As she watched and waited, Sara was tense.
They all were, though they showed it in different ways.
Tomas began pacing as the others watched Arcnus gather the power of the constructs by linking them to his own. Sara could feel him like a hand in her heart digging around for tools as he molded the metaphysical power into something he could use.
She didn’t stop him, although it felt like being groped in places she wasn’t even aware of. She did understand then why Tomas paced. There was nothing more to do. That was until the constructs began to shine like the sun. All of them, not just Isabelle’s floating powers.

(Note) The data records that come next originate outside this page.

@[simp] theorem State.flushToQuiet_slots (s : State) (n : Index) : (s.flushToQuiet n).slots = s.slots := by
  simp [State.flushToQuiet]
@[simp] theorem State.flushToQuiet_freeCount (s : State) (n : Index) : (s.flushToQuiet n).freeCount = s.freeCount := by
  simp [State.flushToQuiet]
@[simp] theorem State.flushToQuiet_journal (s : State) (n : Index) : (s.flushToQuiet n).journal = s.journal := by
  simp [State.flushToQuiet]
@[simp] theorem State.flushToQuiet_proc (s : State) (n : Index) : (s.flushToQuiet n).proc = s.proc := by
  simp [State.flushToQuiet]
@[simp] theorem State.flushToQuiet_port (s : State) (n : Index) : (s.flushToQuiet n).port = s.port := by
  simp [State.flushToQuiet]
@[simp] theorem State.flushToQuiet_timebase (s : State) (n : Index) : (s.flushToQuiet n).timebase = s.timebase := by
  simp [State.flushToQuiet]
@[simp] theorem State.flushToQuiet_scrubber (s : State) (n : Index) : (s.flushToQuiet n).scrubber = s.scrubber := by
  simp [State.flushToQuiet]
@[simp] theorem State.flushToQuiet_mem (s : State) (n : Index) : (s.flushToQuiet n).mem = s.mem := by
  simp [State.flushToQuiet]
@[simp] theorem State.flushToQuiet_freeCounter (s : State) (n : Index) : (s.flushToQuiet n).freeCounter = s.freeCounter := by
  simp [State.flushToQuiet]
@[simp] theorem State.flushToQuiet_pending (s : State) (n : Index) : (s.flushToQuiet n).pending = s.pending := by
  simp [State.flushToQuiet]

@[simp] theorem State.trigger_slots (s : State) (n : Index) (o : Nat) (a b : Word) : (s.trigger n o a b).slots = s.slots := by
  simp only [State.trigger]; (repeat' split) <;> simp
@[simp] theorem State.trigger_freeCount (s : State) (n : Index) (o : Nat) (a b : Word) : (s.trigger n o a b).freeCount = s.freeCount := by
  simp only [State.trigger]; (repeat' split) <;> simp
@[simp] theorem State.trigger_journal (s : State) (n : Index) (o : Nat) (a b : Word) : (s.trigger n o a b).journal = s.journal := by
  simp only [State.trigger]; (repeat' split) <;> simp
@[simp] theorem State.trigger_proc (s : State) (n : Index) (o : Nat) (a b : Word) : (s.trigger n o a b).proc = s.proc := by
  simp only [State.trigger]; (repeat' split) <;> simp
@[simp] theorem State.trigger_port (s : State) (n : Index) (o : Nat) (a b : Word) : (s.trigger n o a b).port = s.port := by
  simp only [State.trigger]; (repeat' split) <;> simp
@[simp] theorem State.trigger_timebase (s : State) (n : Index) (o : Nat) (a b : Word) : (s.trigger n o a b).timebase = s.timebase := by
  simp only [State.trigger]; (repeat' split) <;> simp
@[simp] theorem State.trigger_scrubber (s : State) (n : Index) (o : Nat) (a b : Word) : (s.trigger n o a b).scrubber = s.scrubber := by
  simp only [State.trigger]; (repeat' split) <;> simp
@[simp] theorem State.trigger_mem (s : State) (n : Index) (o : Nat) (a b : Word) : (s.trigger n o a b).mem = s.mem := by
  simp only [State.trigger]; (repeat' split) <;> simp
@[simp] theorem State.trigger_freeCounter (s : State) (n : Index) (o : Nat) (a b : Word) : (s.trigger n o a b).freeCounter = s.freeCounter := by
  simp only [State.trigger]; (repeat' split) <;> simp
@[simp] theorem State.trigger_pending (s : State) (n : Index) (o : Nat) (a b : Word) : (s.trigger n o a b).pending = s.pending := by
  simp only [State.trigger]; (repeat' split) <;> simp

@[simp] theorem State.expireHoldoff_slots (s : State) (n : Index) : (s.expireHoldoff n).slots = s.slots := by
  simp only [State.expireHoldoff]; (repeat' split) <;> simp
@[simp] theorem State.expireHoldoff_freeCount (s : State) (n : Index) : (s.expireHoldoff n).freeCount = s.freeCount := by
  simp only [State.expireHoldoff]; (repeat' split) <;> simp
@[simp] theorem State.expireHoldoff_journal (s : State) (n : Index) : (s.expireHoldoff n).journal = s.journal := by
  simp only [State.expireHoldoff]; (repeat' split) <;> simp
@[simp] theorem State.expireHoldoff_proc (s : State) (n : Index) : (s.expireHoldoff n).proc = s.proc := by
  simp only [State.expireHoldoff]; (repeat' split) <;> simp
@[simp] theorem State.expireHoldoff_port (s : State) (n : Index) : (s.expireHoldoff n).port = s.port := by
  simp only [State.expireHoldoff]; (repeat' split) <;> simp
@[simp] theorem State.expireHoldoff_timebase (s : State) (n : Index) : (s.expireHoldoff n).timebase = s.timebase := by
  simp only [State.expireHoldoff]; (repeat' split) <;> simp
@[simp] theorem State.expireHoldoff_scrubber (s : State) (n : Index) : (s.expireHoldoff n).scrubber = s.scrubber := by
  simp only [State.expireHoldoff]; (repeat' split) <;> simp
@[simp] theorem State.expireHoldoff_mem (s : State) (n : Index) : (s.expireHoldoff n).mem = s.mem := by
  simp only [State.expireHoldoff]; (repeat' split) <;> simp
@[simp] theorem State.expireHoldoff_freeCounter (s : State) (n : Index) : (s.expireHoldoff n).freeCounter = s.freeCounter := by
  simp only [State.expireHoldoff]; (repeat' split) <;> simp
@[simp] theorem State.expireHoldoff_pending (s : State) (n : Index) : (s.expireHoldoff n).pending = s.pending := by
  simp only [State.expireHoldoff]; (repeat' split) <;> simp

They grew brighter and brighter until Sara had to squint and shield her eyes while she watched the outlined forms of the constructs waver until they weren’t rigid outlines anymore. Instead, the power became shapeless forms that smoothed out into one golden glow. The glow melded into a single unit that surrounded Arcnus in a solitary ring. It matched his power, beat for beat.
He looked over at Sara and she looked back, heart beating fast.
He had all of their power in his hands. He could do anything with it. Wiping them from existence here meant the same thing as attacking them in the mortal realm. She knew that much, and she knew that it was right to fear death in the Aether Realm. But she wanted to trust him. Besides, what else was she going to do? Throw a sword at the man who held all of their wills linked to his own?
No.
But the line mage didn’t let her down. He raised his left hand in a fist, and the glow of the ring around them pulsed. Once. Twice. On the third time, the power he had amassed began to swirl up from the ring, leaving it depleted, and went straight up until it floated above his fist in a pulsating hand-sized ball. It was getting bigger by the second.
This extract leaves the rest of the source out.